As noted herein, Arca analyzed several data points that support the appropriateness of an aggregated position (and exercise) limit of 250,000 contracts for BTC and BITB options based on recent trading volume in each ETF. Specifically, Arca noted that a comparison of each ETF's market capitalization to the bitcoin market in terms of exercise risk and availability of deliverables revealed that the exercisable risk of an aggregated limit of 250,000 contracts represented 30.14% and 31.27% of BTC and BITB shares outstanding. Further, Arca noted that since each ETF has a creation and redemption process managed through the issuer (whereby bitcoin is used to create BTC or BITB shares, as applicable), a 250,000-contract position (and exercise) limit as compared to the market capitalization of the bitcoin market indicated that the exercisable risk for options on each ETF represented less than 0.06% (BTC) or 0.07% (BITB) of all bitcoin outstanding as noted by Arca.
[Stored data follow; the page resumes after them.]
/-- R111 to R113, R117 to R119, R121: a re-rate check in SERVICE takes the margin m: below 6 it raises the down streak,
above 18 with the receive rate R below the trained rate the up streak, and otherwise both are 0, as they are while a
request is outstanding. The third low check asks for R - ceil(R / 4), or winds down for MARGIN where that is below the min
service rate; the third high one asks for the lower of the trained rate and R + ceil(R / 8). An expired re-rate timer and
a received WIND-DOWN wind the pair down too, the latter without a WIND-DOWN of its own. The model's choices: the level of
the margin input is an operand of the command (log 15); the expiry of a timer that has time left has no effect (log 2). -/
def Obligations.ReRateCheckAsksOrWindsDown : Prop :=
  ∀ (p : Pair) (margin : BitVec 6) (f : Frame) (s : State) (n : Nat) (reason : WindDownReason),
    let u := line s p
    let m := margin.toNat
    let rate := u.recvRate
    let checked (down up : Nat) : LineUnit :=
      { u with
        margin := m
        svc :=
          { u.svc with
            reRateCheck := .running (2 ^ (config s).reRateExp * 64 * 1000)
            downStreak := down
            upStreak := up } }
    let asking (target : Nat) : LineUnit :=
      { checked 0 0 with
        ctl := { u.ctl with rateAsk := some target }
        svc := { (checked 0 0).svc with request := true } }
    let record : WindDownRecord := ⟨reason, .running 20000, false, false, false, none⟩
    (u.svc.reRateCheck = .running (n + 1) → exec (.reRateCheck p margin) s = .next s) ∧
      (u.svc.reRateTimer = .running (n + 1) → exec (.reRateTimeout p) s = .next s) ∧
      (u.state = .service → u.svc.reRateCheck = .running 0 →
        (u.svc.request = true → exec (.reRateCheck p margin) s = .next (setLine p (checked 0 0) s)) ∧
          (u.svc.request = false → m < 6 → u.svc.downStreak < 2 →
            exec (.reRateCheck p margin) s = .next (setLine p (checked (u.svc.downStreak + 1) 0) s)) ∧
          (u.svc.request = false → m < 6 → u.svc.downStreak = 2 →
            (config s).minRate ≤ rate - (rate + 3) / 4 →
            exec (.reRateCheck p margin) s = .next (setLine p (asking (rate - (rate + 3) / 4)) s)) ∧
          (u.svc.request = false → m < 6 → u.svc.downStreak = 2 →
            rate - (rate + 3) / 4 < (config s).minRate →
            exec (.reRateCheck p margin) s = .next (startWindDown p .margin (setLine p (checked 3 0) s))) ∧
          (u.svc.request = false → 18 < m → rate < u.trainedRecv → u.svc.upStreak < 2 →
            exec (.reRateCheck p margin) s = .next (setLine p (checked 0 (u.svc.upStreak + 1)) s)) ∧
          (u.svc.request = false → 18 < m → rate < u.trainedRecv → u.svc.upStreak = 2 →
            exec (.reRateCheck p margin) s =
              .next (setLine p (asking (min u.trainedRecv (rate + (rate + 7) / 8))) s)) ∧
          (u.svc.request = false → 6 ≤ m → m ≤ 18 ∨ u.trainedRecv ≤ rate →
            exec (.reRateCheck p margin) s = .next (setLine p (checked 0 0) s))) ∧
      (u.state = .service → u.svc.request = true → u.svc.reRateTimer = .running 0 →
        exec (.reRateTimeout p) s = .next (startWindDown p .reRateTimeout s)) ∧
      (frameSizeOk .windDown f = true →
        (u.state = .service → exec (.windDown p f) s = .next (startWindDown p .farRequest (checkCount p f s))) ∧
          (u.state = .windDown → exec (.windDown p f) s = .next (checkCount p f s))) ∧
      startWindDown p reason s =
        countPair p
          (fun c =>
            match reason with
            | .errors => { c with windDownErrors := satInc c.windDownErrors }
            | .margin => { c with windDownMargin := satInc c.windDownMargin }
            | .reRateTimeout => { c with windDownReRate := satInc c.windDownReRate }
            | .farRequest => { c with windDownFar := satInc c.windDownFar })
          (setLine p
            { u with
              state := .windDown
              ctl :=
                { u.ctl with
                  leave :=
                    u.ctl.leave ||
                      (decide (reason = .farRequest) && u.queue.isEmpty && u.ctl.windDown.isNone)
                  windDown := if reason = .farRequest then u.ctl.windDown else some reason
                  rateAsk := none }
              svc :=
                { u.svc with
                  losHold := .stopped
                  windowPeriods := 0
                  windowErrored := 0
                  reRateCheck := .stopped
                  downStreak := 0
                  upStreak := 0
                  request := false
                  reRateTimer := .stopped
                  windDown := some record } } s)

/-- R113 to R116, R71: a RATE-ASK in SERVICE records its target, clamped into the min service rate to the trained send rate,
and places a RATE-SWITCH of it, or leaves that to the end of the one on the pair; in WIND-DOWN it does nothing. A
RATE-SWITCH that has gone out puts its rate in effect, ends the pending target equal to it or places a newer one, and is
counted and handed over as an event. A received RATE-SWITCH sets the receive rate, at most the trained one, and ends an
outstanding request. The re-rate timer starts when the RATE-ASK has gone out. The model's choice: the end of a frame and the
choice of the next one are two commands, so that the pair has no frame on it in between (log 8). -/
def Obligations.RateFramesMoveTheRates : Prop :=
  ∀ (p : Pair) (f : Frame) (s : State) (q r : Nat) (i : BitVec 24),
    let u := line s p
    let t := checkCount p f s
    let v := line t p
    let carried := rateField (bodyWord f.body 0)
    let target := max (config s).minRate (min u.trainedSend carried)
    let newer := match u.svc.pendingTarget with | some x => if x = q then none else some x | none => none
    let switched : State :=
      countPair p
        (fun c =>
          if q < u.sendRate then { c with downRates := satInc c.downRates }
          else if u.sendRate < q then { c with upRates := satInc c.upRates }
          else c)
        (setLine p
          { u with
            tx := none
            sendRate := q
            svc := { u.svc with pendingTarget := newer }
            ctl := { u.ctl with rateSwitch := if newer = none then u.ctl.rateSwitch else newer } } s)
    (frameSizeOk .rateAsk f = true → u.state = .service →
        ((∀ x, u.tx = some x → isRateSwitch x.content = false) →
          exec (.rateAsk p f) s =
            .next
              (setLine p
                { v with
                  svc := { v.svc with pendingTarget := some target }
                  ctl := { v.ctl with rateSwitch := some target } } t)) ∧
          (∀ x, u.tx = some x → isRateSwitch x.content = true →
            exec (.rateAsk p f) s =
              .next (setLine p { v with svc := { v.svc with pendingTarget := some target } } t))) ∧
      (frameSizeOk .rateAsk f = true → u.state = .windDown → exec (.rateAsk p f) s = .next t) ∧
      (frameSizeOk .rateSwitch f = true → inService u = true →
        (u.svc.request = false →
          exec (.rateSwitch p f) s = .next (setLine p { v with recvRate := min u.trainedRecv carried } t)) ∧
          (u.svc.request = true →
            exec (.rateSwitch p f) s =
              .next
                (setLine p
                  { v with
                    recvRate := min u.trainedRecv carried
                    ctl := { v.ctl with rateAsk := none }
                    svc :=
                      { v.svc with
                        request := false, reRateTimer := .stopped, downStreak := 0, upStreak := 0 } } t))) ∧
      (u.tx = some ⟨.rateAsk q, i, r⟩ → u.state = .service → u.svc.request = true →
        exec (.rateAskSent p) s =
          .next (setLine p { u with tx := none, svc := { u.svc with reRateTimer := .running 50000 } } s)) ∧
      (u.tx = some ⟨.rateAsk q, i, r⟩ → u.state = .windDown ∨ u.svc.request = false →
        exec (.rateAskSent p) s = .next (setLine p { u with tx := none } s)) ∧
      (u.tx = some ⟨.rateSwitch q, i, r⟩ → inService u = true →
        exec (.rateSwitchSent p) s = .next (recordEvent .reRateDone (pairIndex p) q switched))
Moreover, a comparison of a 250,000-contract position limit for options on each ETF to the (actual) position limits for equivalent bitcoin futures revealed that a 250,000-contract limit for each ETF would be appropriate. Finally, Arca compared an aggregated position limit of 250,000 contracts for each ETF against GLD, another commodity-backed ETF. Arca noted that a position limit exercise in GLD represents 8.17% of the float of GLD. By comparison, Arca noted that a position limit exercise in each ETF (assuming a 250,000-contract limit would represent 30.14% (BTC) and 31.27% (BITB) of that ETF's float. Although a 250,000-contract position (and exercise) limit on BTC and BITB options would not be as conservative as the standard applied to GLD, it is comparable and therefore appropriate.
GBTC
[top] The Exchange believes the proposed rule change to remove the 25,000-contract position (and exercise) limit on GBTC options thus allowing such options to qualify for higher aggregated limits will remove impediments to and perfect the mechanism of a free and open market and a national market system, and, in general, protect investors and the public interest as it will provide market participants with the ability to more effectively execute their trading and hedging activities. In
As noted herein, Arca analyzed several data points that support the appropriateness of an aggregated position (and exercise) limit of 250,000 contracts for GBTC options based on recent trading volume in GBTC. Specifically, Arca noted that a comparison of GBTC's market capitalization to the bitcoin market in terms of exercise risk and availability of deliverables revealed that the exercisable risk of an aggregated limit of 250,000 contracts represented 9.13% of GBTC shares outstanding. Further, since GBTC has a creation and redemption process managed through the issuer (whereby bitcoin is used to create GBTC shares), Arca noted that a 250,000-contract position (and exercise) limit as compared to the market capitalization of the bitcoin market indicated that the exercisable risk for GBTC options represented less than 0.10% of all bitcoin outstanding as noted by Arca. Moreover, a comparison of a 250,000-contract position limit for GBTC options to the (actual) position limits for equivalent bitcoin futures revealed that a 250,000-contract limit would be appropriate. Finally, Arca compared an aggregated position limit of 250,000 contracts for GBTC options against GLD, another commodity backed ETF. Arca noted that a position limit exercise in GLD represents 8.17% of the float of GLD. By comparison, Arca noted that a position limit exercise in GBTC options (assuming a 250,000-contract limit) would represent 9.13% of the GBTC float. Although a 250,000-contract position (and exercise) limit on GBTC options would not be as conservative as the standard applied to GLD, it is comparable and therefore appropriate.
FLEX
The Exchange believes that the proposal to permit FLEX Options and to require aggregation of any FLEX and non-FLEX positions in the same underlying ETF for purpose of calculating position and exercise limits would remove impediments to and perfect the mechanism of a free and open market for several reasons. First, the Exchange believes that offering FLEX Options will benefit investors by providing them with an additional, relatively lower cost investing tool to gain exposure to the price of bitcoin and provide a hedging vehicle to meet their investment needs in connection with a bitcoin-related product. Moreover, the proposal would broaden the base of investors that use FLEX Options to manage their trading and investment risk, including investors that currently trade in the OTC market for customized options. By trading a product in an exchange-traded environment (that is currently being used in the OTC market), the Exchange would be able to compete more effectively with the OTC market. The Exchange believes the proposed rule change is designed to prevent fraudulent and manipulative acts and practices in that it would lead to the migration of options currently trading in the OTC market to trading to the Exchange. Also, any migration to the Exchange from the OTC market would result in increased market transparency and enhance the process of price discovery conducted on the Exchange through increased order flow. The Exchange also believes that offering FLEX Options may open up the market for options on these ETFs to more retail investors.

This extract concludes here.